For over seven decades, UNRWA has stood as the backbone of Palestinian humanitarian support, serving roughly 5.9 million registered Palestinian refugees across Gaza, the Israeli-occupied West Bank, Jordan, Syria, and Lebanon. It is the lead UN agency operating in the occupied Palestinian territories, managing the vast majority of aid distribution across the blockaded Gaza Strip. Today, 2.2 million Gazans—nearly the entire population of the enclave—rely on UNRWA for basic needs including food, emergency shelter, primary healthcare, and primary education. Local and international aid groups alike depend on UNRWA’s extensive on-the-ground distribution networks to deliver their own assistance to vulnerable communities.

But since March 2025, an Israeli government ban on UNRWA operations within Israel and the occupied Palestinian territories has severely limited the agency’s ability to function, blocking UNRWA staff and direct aid shipments from entering Gaza and crippling its activities in the besieged enclave. UNRWA officials have confirmed that thousands of tons of aid, including enough food parcels, flour, and emergency shelter supplies to support hundreds of thousands of displaced people, are currently stuck in warehouses outside Gaza, unable to reach those in need due to the restrictions.

The Palestinian Authority has flatly rejected the Board of Peace’s calls, reaffirming that UNRWA remains “an indispensable lifeline” for all Palestinians and fulfills an “essential role” in delivering education, healthcare, and emergency assistance across the occupied territories.

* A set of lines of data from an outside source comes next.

-- ==== Sys2Proof/Decode.lean ====
section
/-! DEFINITION. The decoder, total on any bytes, written as the opcode matrices of spec/30_encoding.md
(R176, R178, R179), and after it the encoder, written from the encoding lines of the instruction
rules (R177, R203 to R282, R312 to R481). -/

namespace Sys2Proof

/-- `(hi, lo)` as one word, `hi` in the high bits (R11). -/
def join (hi lo : Byte) : Word := hi ++ lo
/-- The low byte of a word, `v[7:0]`. -/
def loByte (w : Word) : Byte := w.extractLsb' 0 8
/-- The high byte of a word, `v[15:8]`. -/
def hiByte (w : Word) : Byte := w.extractLsb' 8 8
/-- `zext_16(v)` (R11). -/
def zext16 (b : Byte) : Word := b.zeroExtend 16
/-- `sext_16(v)` (R11). -/
def sext16 (b : Byte) : Word := b.signExtend 16
/-- The two bytes of a 16-bit operand as they stand in memory, the low byte first (R110). -/
def wordBytes (w : Word) : List Byte := [loByte w, hiByte w]

/-- One entry of an opcode table: the length in bytes, and the instruction that the operand bytes
`b1`, `b2` complete (R140, R142, R160). -/
structure OpRow where
  len : Nat
  instr : Byte → Byte → Instr

namespace OpRow

/-- A 1-byte M6502 entry of mode `imp` (R143). -/
def imp (i : Instr) : OpRow := ⟨1, fun _ _ => i⟩
/-- A 1-byte entry of mode `acc` (R144). -/
def acc (f : ShiftOperand → Instr) : OpRow := ⟨1, fun _ _ => f .acc⟩
/-- A 2-byte entry of mode `rel` (R155). -/
def rel (f : Byte → Instr) : OpRow := ⟨2, fun b1 _ => f b1⟩
/-- An entry in one of the modes of `Mode` (R145 to R151, R153, R154). -/
def mem (f : Operand → Instr) : Mode → OpRow
  | .imm => ⟨2, fun b1 _ => f (.imm b1)⟩
  | .zp => ⟨2, fun b1 _ => f (.zp b1)⟩
  | .zpx => ⟨2, fun b1 _ => f (.zpx b1)⟩
  | .zpy => ⟨2, fun b1 _ => f (.zpy b1)⟩
  | .abs => ⟨3, fun b1 b2 => f (.abs (join b2 b1))⟩
  | .abx => ⟨3, fun b1 b2 => f (.abx (join b2 b1))⟩
  | .aby => ⟨3, fun b1 b2 => f (.aby (join b2 b1))⟩
  | .izx => ⟨2, fun b1 _ => f (.izx b1)⟩
  | .izy => ⟨2, fun b1 _ => f (.izy b1)⟩
/-- A memory form of ASL, LSR, ROL, ROR. -/
def shf (f : ShiftOperand → Instr) (m : Mode) : OpRow := mem (fun o => f (.mem o)) m
/-- A form of JMP (R149, R152). -/
def jum (f : JumpOperand → Instr) (g : Word → JumpOperand) : OpRow :=
  ⟨3, fun b1 b2 => f (g (join b2 b1))⟩
/-- A 3-byte entry whose operand is an absolute address. -/
def opa (f : Word → Instr) : OpRow := ⟨3, fun b1 b2 => f (join b2 b1)⟩
/-- An undocumented opcode (R300); no operand byte is fetched. -/
def ill (op : Byte) : OpRow := ⟨1, fun _ _ => .ill op⟩
/-- One of the twelve kill opcodes of the real chip: handled as the other undocumented ones (R301). -/
def kil (op : Byte) : OpRow := ill op
/-- An SM83 entry of format G1 (R160). -/
def g1 (i : Instr) : OpRow := ⟨1, fun _ _ => i⟩
/-- An SM83 entry of format G2, G2a, G2r or G2p (R160). -/
def g2 (f : Byte → Instr) : OpRow := ⟨2, fun b1 _ => f b1⟩
/-- An SM83 entry of format G3 (R160). -/
def g3 (f : Word → Instr) : OpRow := ⟨3, fun b1 b2 => f (join b2 b1)⟩

end OpRow

open OpRow

/-! The M6502 table (R176). -/

/-- R176, row 0x00 to 0x0F. -/
def m6502Row00 : List OpRow :=
  [imp .brk, mem .ora .izx, kil 0x02, ill 0x03, ill 0x04, mem .ora .zp, shf .asl .zp, ill 0x07, imp .php,
   mem .ora .imm, acc .asl, ill 0x0B, ill 0x0C, mem .ora .abs, shf .asl .abs, ill 0x0F]
/-- R176, row 0x10 to 0x1F. -/
def m6502Row10 : List OpRow :=
  [rel .bpl, mem .ora .izy, kil 0x12, ill 0x13, ill 0x14, mem .ora .zpx, shf .asl .zpx, ill 0x17, imp .clc,
   mem .ora .aby, ill 0x1A, ill 0x1B, ill 0x1C, mem .ora .abx, shf .asl .abx, ill 0x1F]
/-- R176, row 0x20 to 0x2F. -/
def m6502Row20 : List OpRow :=
  [opa .jsr, mem .and .izx, kil 0x22, ill 0x23, mem .bit .zp, mem .and .zp, shf .rol .zp, ill 0x27,
   imp .plp, mem .and .imm, acc .rol, ill 0x2B, mem .bit .abs, mem .and .abs, shf .rol .abs, ill 0x2F]
/-- R176, row 0x30 to 0x3F. -/
def m6502Row30 : List OpRow :=
  [rel .bmi, mem .and .izy, kil 0x32, ill 0x33, ill 0x34, mem .and .zpx, shf .rol .zpx, ill 0x37, imp .sec,
   mem .and .aby, ill 0x3A, ill 0x3B, ill 0x3C, mem .and .abx, shf .rol .abx, ill 0x3F]
/-- R176, row 0x40 to 0x4F. -/
def m6502Row40 : List OpRow :=
  [imp .rti, mem .eor .izx, kil 0x42, ill 0x43, ill 0x44, mem .eor .zp, shf .lsr .zp, ill 0x47, imp .pha,
   mem .eor .imm, acc .lsr, ill 0x4B, jum .jmp .abs, mem .eor .abs, shf .lsr .abs, ill 0x4F]
/-- R176, row 0x50 to 0x5F. -/
def m6502Row50 : List OpRow :=
  [rel .bvc, mem .eor .izy, kil 0x52, ill 0x53, ill 0x54, mem .eor .zpx, shf .lsr .zpx, ill 0x57, imp .cli,
   mem .eor .aby, ill 0x5A, ill 0x5B, ill 0x5C, mem .eor .abx, shf .lsr .abx, ill 0x5F]
/-- R176, row 0x60 to 0x6F. -/
def m6502Row60 : List OpRow :=
  [imp .rts, mem .adc .izx, kil 0x62, ill 0x63, ill 0x64, mem .adc .zp, shf .ror .zp, ill 0x67, imp .pla,
   mem .adc .imm, acc .ror, ill 0x6B, jum .jmp .ind, mem .adc .abs, shf .ror .abs, ill 0x6F]
/-- R176, row 0x70 to 0x7F. -/
def m6502Row70 : List OpRow :=
  [rel .bvs, mem .adc .izy, kil 0x72, ill 0x73, ill 0x74, mem .adc .zpx, shf .ror .zpx, ill 0x77, imp .sei,
   mem .adc .aby, ill 0x7A, ill 0x7B, ill 0x7C, mem .adc .abx, shf .ror .abx, ill 0x7F]
/-- R176, row 0x80 to 0x8F. -/
def m6502Row80 : List OpRow :=
  [ill 0x80, mem .sta .izx, ill 0x82, ill 0x83, mem .sty .zp, mem .sta .zp, mem .stx .zp, ill 0x87,
   imp .dey, ill 0x89, imp .txa, ill 0x8B, mem .sty .abs, mem .sta .abs, mem .stx .abs, ill 0x8F]
/-- R176, row 0x90 to 0x9F. -/
def m6502Row90 : List OpRow :=
  [rel .bcc, mem .sta .izy, kil 0x92, ill 0x93, mem .sty .zpx, mem .sta .zpx, mem .stx .zpy, ill 0x97,
   imp .tya, mem .sta .aby, imp .txs, ill 0x9B, ill 0x9C, mem .sta .abx, ill 0x9E, ill 0x9F]
/-- R176, row 0xA0 to 0xAF. -/
def m6502RowA0 : List OpRow :=
  [mem .ldy .imm, mem .lda .izx, mem .ldx .imm, ill 0xA3, mem .ldy .zp, mem .lda .zp, mem .ldx .zp,
   ill 0xA7, imp .tay, mem .lda .imm, imp .tax, ill 0xAB, mem .ldy .abs, mem .lda .abs, mem .ldx .abs,
   ill 0xAF]
/-- R176, row 0xB0 to 0xBF. -/
def m6502RowB0 : List OpRow :=
  [rel .bcs, mem .lda .izy, kil 0xB2, ill 0xB3, mem .ldy .zpx, mem .lda .zpx, mem .ldx .zpy, ill 0xB7,
   imp .clv, mem .lda .aby, imp .tsx, ill 0xBB, mem .ldy .abx, mem .lda .abx, mem .ldx .aby, ill 0xBF]
/-- R176, row 0xC0 to 0xCF. -/
def m6502RowC0 : List OpRow :=
  [mem .cpy .imm, mem .cmp .izx, ill 0xC2, ill 0xC3, mem .cpy .zp, mem .cmp .zp, mem .dec .zp, ill 0xC7,
   imp .iny, mem .cmp .imm, imp .dex, ill 0xCB, mem .cpy .abs, mem .cmp .abs, mem .dec .abs, ill 0xCF]
/-- R176, row 0xD0 to 0xDF. -/
def m6502RowD0 : List OpRow :=
  [rel .bne, mem .cmp .izy, kil 0xD2, ill 0xD3, ill 0xD4, mem .cmp .zpx, mem .dec .zpx, ill 0xD7, imp .cld,
   mem .cmp .aby, ill 0xDA, ill 0xDB, ill 0xDC, mem .cmp .abx, mem .dec .abx, ill 0xDF]
/-- R176, row 0xE0 to 0xEF. -/
def m6502RowE0 : List OpRow :=
  [mem .cpx .imm, mem .sbc .izx, ill 0xE2, ill 0xE3, mem .cpx .zp, mem .sbc .zp, mem .inc .zp, ill 0xE7,
   imp .inx, mem .sbc .imm, imp .nop_6502, ill 0xEB, mem .cpx .abs, mem .sbc .abs, mem .inc .abs, ill 0xEF]
/-- R176, row 0xF0 to 0xFF. -/
def m6502RowF0 : List OpRow :=
  [rel .beq, mem .sbc .izy, kil 0xF2, ill 0xF3, ill 0xF4, mem .sbc .zpx, mem .inc .zpx, ill 0xF7, imp .sed,
   mem .sbc .aby, ill 0xFA, ill 0xFB, ill 0xFC, mem .sbc .abx, mem .inc .abx, ill 0xFF]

The latest debate over UNRWA’s future unfolds against a backdrop of a rapidly deteriorating humanitarian crisis that has already drawn widespread international condemnation. In February, Israel’s High Court issued a temporary stay on a planned ban targeting 36 major international aid organizations, including Medecins Sans Frontieres, Oxfam, Save the Children, ActionAid, and the Norwegian Refugee Council. Those groups had received orders in December requiring them to comply with strict new regulatory requirements—including the full disclosure of all staff personal details—to continue operating in Gaza, a mandate many organizations have said is unworkable and puts their teams at severe risk.

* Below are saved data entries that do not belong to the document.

-- ==== Sys2Proof/Machine/Ops.lean ====
section
/-! DEFINITION. The operations that several instructions share: the hardware stacks, raising a fault, TAKING
AN INTERRUPT on either core and the return from one, the DMA units, the arms 0 to c of `Step`, the fetch
of an instruction, and the peripherals' advance after a `Step` (spec/60_exceptions.md R502 to R536;
spec/20_memory.md R87, R101, R126; spec/40_mos6502_load_store_transfer.md R200, R202;
spec/44_sm83_load8.md R310; spec/45_sm83_load16_stack.md R350). -/

namespace Sys2Proof.Machine

/-- What the arms before (d) of `Step` come to: the `Step` is over, or an instruction is to be executed
(R502). -/
inductive Head (σ : Type) where
  | done (s : σ)
  | execute (s : σ)
  deriving DecidableEq, Repr

/-- The driver's count after a `Step` of `c` cycles; at the end of a frame the overshoot is carried (R126). -/
def FrameDriver.add (budget c : Nat) (f : FrameDriver) : FrameDriver :=
  if budget ≤ f.count + c then { carry := f.count + c - budget, count := f.count + c - budget }
  else { f with count := f.count + c }

/-! ## The N-stack -/

namespace NStack

/-- `raise Fault(kind, info)` (R505): nothing else changes and `Step` returns 0. -/
def raiseFault (n : NStack) (cause : FaultCause) : NStack :=
  { n with
    cpu := { n.cpu with faulted := true, faultInfo := some { cause := cause, pc := n.cpu.pc } }
    cycles := 0 }

/-- The address `0x0100 + s` in the stack page (R202). -/
def stackAddr (s : Byte) : Word := 0x0100 + zext16 s

/-- `Push8(v)` (R202). -/
def push8 (n : NStack) (v : Byte) : NStack :=
  let n1 := n.write (stackAddr n.cpu.s) v
  { n1 with cpu := { n1.cpu with s := n.cpu.s - 1 } }

/-- `Push8(v[15:8]); Push8(v[7:0])`. -/
def pushWord (n : NStack) (v : Word) : NStack := (n.push8 (hiByte v)).push8 (loByte v)

/-- `Pull8()` (R202). -/
def pull8 (n : NStack) : Byte × NStack :=
  let r := n.read (stackAddr (n.cpu.s + 1))
  (r.1, { r.2 with cpu := { r.2.cpu with s := n.cpu.s + 1 } })

/-- `lo <- Pull8(); hi <- Pull8(); {hi, lo}`. -/
def pullWord (n : NStack) : Word × NStack :=
  let lo := n.pull8
  let hi := lo.2.pull8
  (join hi.1 lo.1, hi.2)

/-- A word whose low byte stands at `lo` and whose high byte stands at `hi`, the low byte read first. -/
def readPair (n : NStack) (lo hi : Word) : Word × NStack :=
  let l := n.read lo
  let h := l.2.read hi
  (join h.1 l.1, h.2)

/-- TAKING AN INTERRUPT on the M6502, the one operation behind NMI (R520), IRQ (R521) and BRK (R274): the
return address, high byte first, then `PackP(b)` are pushed, `I` is set, and `PC` is read from the vector,
low byte first. `D` is not changed. -/
def enterInterrupt (n : NStack) (ret : Word) (b : Bool) (vector : Word) : NStack :=
  let n1 := (n.pushWord ret).push8 (n.cpu.p.pack b)
  let v := { n1 with cpu := { n1.cpu with p := { n1.cpu.p with i := true } } }.readPair vector (vector + 1)
  { v.2 with cpu := { v.2.cpu with pc := v.1 } }

/-- The return from an M6502 interrupt (R523, R273): the flags, then `PC`, with nothing added. -/
def returnFromInterrupt (n : NStack) : NStack :=
  let p := n.pull8
  let pc := { p.2 with cpu := { p.2.cpu with p := M6502Flags.unpack p.1 } }.pullWord
  { pc.2 with cpu := { pc.2.cpu with pc := pc.1 } }

/-- The NMI vector (R515). -/
def nmiVector : Word := 0xFFFA
/-- The reset vector (R515). -/
def resetVector : Word := 0xFFFC
/-- The vector of IRQ and BRK (R515). -/
def irqVector : Word := 0xFFFE

/-- NMI service (R520). -/
def serviceNmi (n : NStack) : NStack :=
  let n1 := n.enterInterrupt n.cpu.pc false nmiVector
  { n1 with cpu := { n1.cpu with nmiPending := false }, cycles := Config.mIntCycles }

/-- IRQ service (R521). -/
def serviceIrq (n : NStack) : NStack :=
  let n1 := n.enterInterrupt n.cpu.pc false irqVector
  { n1 with cycles := Config.mIntCycles }

/-- The N-stack OAM DMA unit (R87): through the bus, and to register 4 of the picture unit. -/
def dmaUnit (n : NStack) : NStack :=
  let r := n.read (join n.dma.page (BitVec.ofNat 8 n.dma.index))
  let n1 := r.2.write 0x2004 r.1
  { n1 with
    dma := { n1.dma with
      index := n1.dma.index + 1
      active := if n1.dma.index + 1 = Config.mDmaUnits then false else n1.dma.active }
    cycles := Config.mDmaUnitCycles }

/-- The DMA arm (R87): an index at or past the unit count is the consistency fault. -/
def dmaArm (n : NStack) : NStack :=
  if Config.mDmaUnits ≤ n.dma.index then n.raiseFault .consistencyDma else n.dmaUnit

A June 2025 report from the United Nations Office for the Coordination of Humanitarian Affairs (OCHA) painted a grim picture of conditions inside Gaza, describing the overall situation as “volatile and insecure.” The report noted that the vast majority of Gaza’s population is now confined to shrinking, massively overcrowded displacement camps and residential areas, where core public services are stretched far beyond capacity. Most residents lack consistent access to safe drinking water, and mountains of uncollected solid waste are piling up in residential neighborhoods, creating major public health risks.

The crisis has been deepened by progressively tighter Israeli restrictions on aid entry into the enclave. Currently, the Kerem Shalom crossing remains the only official entry point for approved humanitarian and commercial cargo bound for Gaza. Starting June 1, Israeli forces began redirecting all incoming humanitarian convoys through a newly built checkpoint, where deliveries have been consistently held up by long delays, heavy congestion, technical malfunctions, and extremely slow screening processes.

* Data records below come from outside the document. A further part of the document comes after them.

/-- R106, R107: while the LCD is on, VRAM is closed to the CPU in mode 3 and OAM in modes 2 and 3: a read gives 0xFF
and a write is dropped; otherwise both are plain storage. The renderer reads both whatever the mode is. -/
def Obligations.VideoMemoryArbitration : Prop :=
  ∀ (g : GStack) (a : Word) (v : Byte),
    (0x8000 ≤ a.toNat → a.toNat < 0xA000 →
      if g.ppu.lcdc.msb = true ∧ g.ppu.mode = .transfer then g.read a = (0xFF, g) ∧ g.write a v = g
      else
        g.read a = (g.mem.vram.read (a.toNat - 0x8000), g) ∧
        g.write a v = { g with mem := { g.mem with vram := g.mem.vram.write (a.toNat - 0x8000) v } }) ∧
    (0xFE00 ≤ a.toNat → a.toNat < 0xFEA0 →
      if g.ppu.lcdc.msb = true ∧ (g.ppu.mode = .oamSearch ∨ g.ppu.mode = .transfer) then
        g.read a = (0xFF, g) ∧ g.write a v = g
      else
        g.read a = (g.mem.oam.read (a.toNat - 0xFE00), g) ∧
        g.write a v = { g with mem := { g.mem with oam := g.mem.oam.write (a.toNat - 0xFE00) v } }) ∧
    ∀ (vram oam : Memory) (ly : Nat) (sprites : List Nat) (m : PpuMode),
      ({ g.ppu with mode := m } : GPpu).renderRow vram oam ly sprites = g.ppu.renderRow vram oam ly sprites ∧
      ({ g.ppu with mode := m } : GPpu).selectSprites oam ly = g.ppu.selectSprites oam ly

/-- R44, R45, R96, R531, R565 to R568: the timer and interrupt registers on the bus. Bits the hardware fixes read as 1
and ignore writes; a write to DIV or TIMA cancels a pending reload. -/
def Obligations.TimerAndInterruptRegisters : Prop :=
  ∀ (g : GStack) (v : Byte),
    let t := g.timer
    g.read 0xFF04 = (BitVec.ofNat 8 (t.div16.toNat / 256), g) ∧
    g.read 0xFF05 = (t.tima, g) ∧ g.read 0xFF06 = (t.tma, g) ∧
    g.read 0xFF07 = (BitVec.ofNat 8 (0xF8 + t.tac.toNat), g) ∧
    g.read 0xFF0F = (BitVec.ofNat 8 (0xE0 + g.irq.ifReg.toNat), g) ∧
    g.read 0xFFFF = (BitVec.ofNat 8 (0xE0 + g.irq.ieReg.toNat), g) ∧
    g.write 0xFF04 v = { g with timer := { t with div16 := 0, ovfDelay := 0 } } ∧
    g.write 0xFF05 v = { g with timer := { t with tima := v, ovfDelay := 0 } } ∧
    g.write 0xFF06 v = { g with timer := { t with tma := v } } ∧
    g.write 0xFF07 v = { g with timer := { t with tac := BitVec.ofNat 3 v.toNat } } ∧
    g.write 0xFF0F v = { g with irq := { g.irq with ifReg := BitVec.ofNat 5 v.toNat } } ∧
    g.write 0xFFFF v = { g with irq := { g.irq with ieReg := BitVec.ofNat 5 v.toNat } }

/-- R47 to R49, R51, R97, R100, R584, R585: the picture unit's registers on the bus: STAT reads bit 7 as 1 and
its coincidence bit from `LY` and `LYC`, a write reaches bits 6 to 3 only, and a write to LY does nothing. A
write of LCDC that does not change bit 7 changes LCDC alone; switching the LCD off puts the unit at line 0, dot
0, mode 0 and keeps both buffers; switching it on enters line 0 in mode 2 with the two request points of that
line. -/
def Obligations.PictureRegistersAndLcdSwitching : Prop :=
  (∀ (g : GStack) (v : Byte),
      let p := g.ppu
      g.read 0xFF40 = (p.lcdc, g) ∧
      g.read 0xFF41 =
        (BitVec.ofNat 8 (128 + 8 * p.statSel.toNat + (if p.ly = p.lyc then 4 else 0) +
          (match p.mode with
            | .hblank => 0
            | .vblank => 1
            | .oamSearch => 2
            | .transfer => 3)), g) ∧
      g.read 0xFF42 = (p.scy, g) ∧ g.read 0xFF43 = (p.scx, g) ∧ g.read 0xFF44 = (p.ly, g) ∧
      g.read 0xFF45 = (p.lyc, g) ∧ g.read 0xFF46 = (g.dma.src, g) ∧ g.read 0xFF47 = (p.bgp, g) ∧
      g.read 0xFF48 = (p.obp0, g) ∧ g.read 0xFF49 = (p.obp1, g) ∧ g.read 0xFF4A = (p.wy, g) ∧
      g.read 0xFF4B = (p.wx, g) ∧
      (v.msb = p.lcdc.msb → g.write 0xFF40 v = { g with ppu := { p with lcdc := v } }) ∧
      g.write 0xFF41 v = { g with ppu := { p with statSel := BitVec.ofNat 4 (v.toNat / 8) } } ∧
      g.write 0xFF42 v = { g with ppu := { p with scy := v } } ∧
      g.write 0xFF43 v = { g with ppu := { p with scx := v } } ∧
      g.write 0xFF44 v = g ∧
      g.write 0xFF45 v = { g with ppu := { p with lyc := v } } ∧
      g.write 0xFF46 v = { g with dma := { active := true, src := v, index := 0 } } ∧
      g.write 0xFF47 v = { g with ppu := { p with bgp := v } } ∧
      g.write 0xFF48 v = { g with ppu := { p with obp0 := v } } ∧
      g.write 0xFF49 v = { g with ppu := { p with obp1 := v } } ∧
      g.write 0xFF4A v = { g with ppu := { p with wy := v } } ∧
      g.write 0xFF4B v = { g with ppu := { p with wx := v } }) ∧
  (∀ (g : GStack) (v : Byte),
      let p := g.ppu
      (p.lcdc.msb = true → v.msb = false →
        g.write 0xFF40 v = { g with ppu :=
          { p with lcdc := v, ly := 0, dot := 0, mode := .hblank, winLine := 0 } }) ∧
      (p.lcdc.msb = false → v.msb = true →
        g.write 0xFF40 v = { g with
          ppu := { p with lcdc := v, ly := 0, dot := 0, mode := .oamSearch, winLine := 0 }
          irq := { g.irq with ifReg := g.irq.ifReg |||
            (if p.statSel.getLsbD 2 = true ∨ (p.lyc = 0 ∧ p.statSel.getLsbD 3 = true) then 0b00010 else 0) } }))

On Tuesday, Israeli media shed new light on the Board of Peace’s broader plans for Gaza, revealing that the group intends to launch so-called “Hamas-free humanitarian zones” in the enclave. Under the proposal, Palestinian civilians would be relocated to these designated zones while the Israeli military expands its full military control over the rest of the Gaza Strip. Israeli national newspaper Israel Hayom reported that the first such zone will open in Tel Sultan, near the southern Gazan city of Rafah, within the next several weeks, and will only house civilians confirmed to have no weapons and no affiliation with Hamas.

According to the report, the zone will be policed by a newly formed multinational contingent called the International Stabilisation Force (ISF), which will be equipped solely with non-lethal weapons and based at Israel’s Amitai Camp near the Gaza border, operating under the command of the Board of Peace. While the plan states that humanitarian aid will be delivered to the zones, no details have been released about how aid will be distributed, who will manage distribution, or whether existing international aid groups will be allowed to operate inside the sites.